Task inputs START

/-- R152: the level at an interval end at which it is not forced: it climbs at once to the highest threshold the rate reaches,
and falls by one at the thirtieth interval in a row below the fall bound of its level. R155: the demand is the head heaters of
the slots with duty COLLECT, of those with duty SCRAPE, and the insulator's, by the level, in the order of keeping. R156: the
share is heatBudget over the own station and the roof entries of the table, floored, 0 without a configuration; the demand's
first heaters up to the share are kept and the others shed, so the insulator is shed first; HEAT_SHED is written where the shed
set changes. The heater outputs are those of the heaters kept: with a share that covers the demand, the head of a slot with a
duty from level 1 on and the insulator from level 2 on; without a configuration none. -/
def Obligations.IceLevelAndHeat : Prop :=
  (∀ (e : Env) (c : Loaded) (a : Act), a.ice.level ≤ 3 → c.t1 < c.t2 → c.t2 < c.t3 →
    let threshold (n : Nat) := if n = 1 then c.t1 else if n = 2 then c.t2 else c.t3
    let rate := a.ice.trainRate
    let l := a.ice.level
    let b := a.evaluateLevel e c
    let bound := if threshold l - c.hysteresis = 0 then 1 else threshold l - c.hysteresis
    (l < 3 → threshold (l + 1) ≤ rate →
      l < b.ice.level ∧ b.ice.level ≤ 3 ∧ threshold b.ice.level ≤ rate
      ∧ (b.ice.level < 3 → rate < threshold (b.ice.level + 1)) ∧ b.ice.fallCount = 0)
    ∧ ((l = 3 ∨ rate < threshold (l + 1)) → 1 ≤ l → rate < bound →
      (a.ice.fallCount + 1 < 30 → b.ice.level = l ∧ b.ice.fallCount = a.ice.fallCount + 1)
      ∧ (30 ≤ a.ice.fallCount + 1 → b.ice.level = l - 1 ∧ b.ice.fallCount = 0))
    ∧ ((l = 3 ∨ rate < threshold (l + 1)) → (l = 0 ∨ bound ≤ rate) → b.ice.level = l ∧ b.ice.fallCount = 0))
  ∧ (∀ (e : Env) (a : Act),
    let b := a.reheat e
    let l := a.ice.level
    let holding (d : Duty) : List Slot := [Slot.zero, Slot.one].filter fun i => (a.slots.get i).duty = d
    let demand : List Heater :=
      (if 1 ≤ l then (holding .collect).map Heater.collectorHead ++ (holding .scrape).map Heater.scraperHead else [])
        ++ if 2 ≤ l then [Heater.insulator] else []
    let roofs := (e.pv.table.filter fun p => p.last.isRoof).length
    let share := match e.cfg with | some c => c.heatBudget / (1 + roofs) | none => 0
    let code (h : Heater) : Nat := match h with | .insulator => 1 | .scraperHead _ => 2 | .collectorHead _ => 4
    b =
      { a with
        ice := { a.ice with heaters := demand.take share, shed := demand.drop share }
        logs := a.logs ++
          if demand.drop share = a.ice.shed then []
          else
            [a.entry .heatShed 255 (n16 ((demand.drop share).map code).sum)
              (n32 (share + 65536 * demand.length))] }
    ∧ (∀ i, b.headHeater i = true ↔
        .collectorHead i ∈ demand.take share ∨ .scraperHead i ∈ demand.take share)
    ∧ (b.insulatorHeater = true ↔ .insulator ∈ demand.take share)
    ∧ (demand.length ≤ share →
      (∀ i, b.headHeater i = true ↔ 1 ≤ l ∧ (a.slots.get i).duty ≠ .idle) ∧ (b.insulatorHeater = true ↔ 2 ≤ l))
    ∧ (e.cfg = none → (∀ i, b.headHeater i = false) ∧ b.insulatorHeater = false))

/-! ### Event Ring and Service Port -/

/-- R175 to R177: a command whose five bytes are right is answered from the state as it stands, with its code, a status, the
payload's length, the payload and a CRC; nothing but the port changes (for ACK see `AckRemovesRecords`). EVENTS gives the oldest
records, as many as asked for, 1 to 16; a wrong CRC gives BAD_FRAME, an unknown code UNKNOWN_COMMAND. While a reply is being
sent every byte that arrives is discarded. R175: a byte is gathered, and the gap timer started at 5 ms, until five are in; a gap
discards the bytes gathered; the fifth byte gives the command that the five spell; a reply's end frees the port. An expiry lets
the milliseconds pass that its timer had left (the model's choice, log 2). Which row a byte belongs to, the payloads' widths and
the order and choice of their items are the model's where a chapter leaves them open (log 10, log 20). -/
def Obligations.ServiceCommands : Prop :=
  (∀ s : State,
    let sent (code status : Nat) (payload : List Byte) : State :=
      let body := [n8 code, n8 status] ++ le16 (n16 payload.length) ++ payload
      { s with port := { gathered := [], gapTimer := none, reply := some (body ++ le16 (crc body)) } }
    let answers (c : Instr) (t : State) : Prop := exec c s = .next t.finish ∧ (s.Quiet → exec c s = .next t)
    (s.port.reply = none →
      answers .status (sent 1 0 s.statusBytes)
      ∧ (∀ n : Half,
          let asked := if n.toNat = 0 then 1 else if 16 < n.toNat then 16 else n.toNat
          answers (.events n) (sent 2 0 ((s.ring.records.take asked).flatMap recordBytes)))
      ∧ answers .peers (sent 4 0 (tableBytes s.env.pv))
      ∧ answers .notices (sent 5 0 s.noticesBytes)
      ∧ (∀ c, s.env.cfg = some c → answers .config (sent 6 0 c.bytes))
      ∧ (∀ r, s.env.cfg = none → s.act.startup.load = .rejected r → answers .config (sent 6 3 [n8 r]))
      ∧ (s.env.cfg = none → (∀ r, s.act.startup.load ≠ .rejected r) → answers .config (sent 6 3 [0]))
      ∧ answers .counters
          (sent 7 0
            (le16 (n16 s.act.link.framesSent) ++ le16 (n16 s.act.link.collisions)
              ++ le16 (n16 s.act.link.lateCollisions) ++ le16 (n16 s.act.link.discards)
              ++ le16 (n16 s.act.link.crcErrors) ++ le16 (n16 s.act.link.unknownKinds)
              ++ le16 (n16 s.env.cls.badSamples)))
      ∧ (∀ c0 c1 c2 d0 d1, le16 (crc [c0, c1, c2]) ≠ [d0, d1] →
          answers (.badFrame c0 c1 c2 d0 d1) (sent c0.toNat 1 []))
      ∧ (∀ code arg, code.toNat = 0 ∨ 7 < code.toNat → answers (.unknownCommand code arg) (sent code.toNat 2 [])))
    ∧ ∀ r, s.port.reply = some r →
      (∀ c, c = .status ∨ c = .peers ∨ c = .notices ∨ c = .config ∨ c = .counters → answers c s)
      ∧ (∀ n, answers (.events n) s ∧ answers (.ack n) s)
      ∧ (∀ c0 c1 c2 d0 d1, answers (.badFrame c0 c1 c2 d0 d1) s)
      ∧ (∀ code arg, answers (.unknownCommand code arg) s) ∧ ∀ b, answers (.serviceByte b) s)
  ∧ (∀ s : State,
    (∀ b, s.port.reply = none → s.port.gathered.length < 4 →
      let t : State := { s with port := { s.port with gathered := s.port.gathered ++ [b], gapTimer := some 5 } }
      exec (.serviceByte b) s = .next t.finish ∧ (s.Quiet → exec (.serviceByte b) s = .next t))
    ∧ (∀ c0 c1 c2 d0 d1, s.port.reply = none → s.port.gathered = [c0, c1, c2, d0] →
      (le16 (crc [c0, c1, c2]) ≠ [d0, d1] →
        exec (.serviceByte d1) s = exec (.badFrame c0 c1 c2 d0 d1) s)
      ∧ (le16 (crc [c0, c1, c2]) = [d0, d1] →
        (c0 = 1 → exec (.serviceByte d1) s = exec .status s)
        ∧ (c0 = 2 → exec (.serviceByte d1) s = exec (.events (c2 ++ c1)) s)
        ∧ (c0 = 3 → exec (.serviceByte d1) s = exec (.ack (c2 ++ c1)) s)
        ∧ (c0 = 4 → exec (.serviceByte d1) s = exec .peers s)
        ∧ (c0 = 5 → exec (.serviceByte d1) s = exec .notices s)
        ∧ (c0 = 6 → exec (.serviceByte d1) s = exec .config s)
        ∧ (c0 = 7 → exec (.serviceByte d1) s = exec .counters s)
        ∧ (c0.toNat = 0 ∨ 7 < c0.toNat →
            exec (.serviceByte d1) s = exec (.unknownCommand c0 (c2 ++ c1)) s)))
    ∧ (∀ n, s.port.gapTimer = some n → exec .serviceByteGapExpiry s =
        .next (State.finish { s.elapse n with port := { s.port with gathered := [], gapTimer := none } }))
    ∧ (let t : State := { s with port := { s.port with reply := none } }
      exec .serviceReplyEnd s = .next t.finish ∧ (s.Quiet → exec .serviceReplyEnd s = .next t)))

Task inputs END

## Work task
Only the stretch of lines that begins with the one holding "(.events (c2 ++ c1)) s)" and ends with the last line above belongs in the answer; please write it out exactly.

## Your solution
        ∧ (c0 = 2 → exec (.serviceByte d1) s = exec (.events (c2 ++ c1)) s)
        ∧ (c0 = 3 → exec (.serviceByte d1) s = exec (.ack (c2 ++ c1)) s)
        ∧ (c0 = 4 → exec (.serviceByte d1) s = exec .peers s)
        ∧ (c0 = 5 → exec (.serviceByte d1) s = exec .notices s)
        ∧ (c0 = 6 → exec (.serviceByte d1) s = exec .config s)
        ∧ (c0 = 7 → exec (.serviceByte d1) s = exec .counters s)
        ∧ (c0.toNat = 0 ∨ 7 < c0.toNat →
            exec (.serviceByte d1) s = exec (.unknownCommand c0 (c2 ++ c1)) s)))
    ∧ (∀ n, s.port.gapTimer = some n → exec .serviceByteGapExpiry s =
        .next (State.finish { s.elapse n with port := { s.port with gathered := [], gapTimer := none } }))
    ∧ (let t : State := { s with port := { s.port with reply := none } }
      exec .serviceReplyEnd s = .next t.finish ∧ (s.Quiet → exec .serviceReplyEnd s = .next t)))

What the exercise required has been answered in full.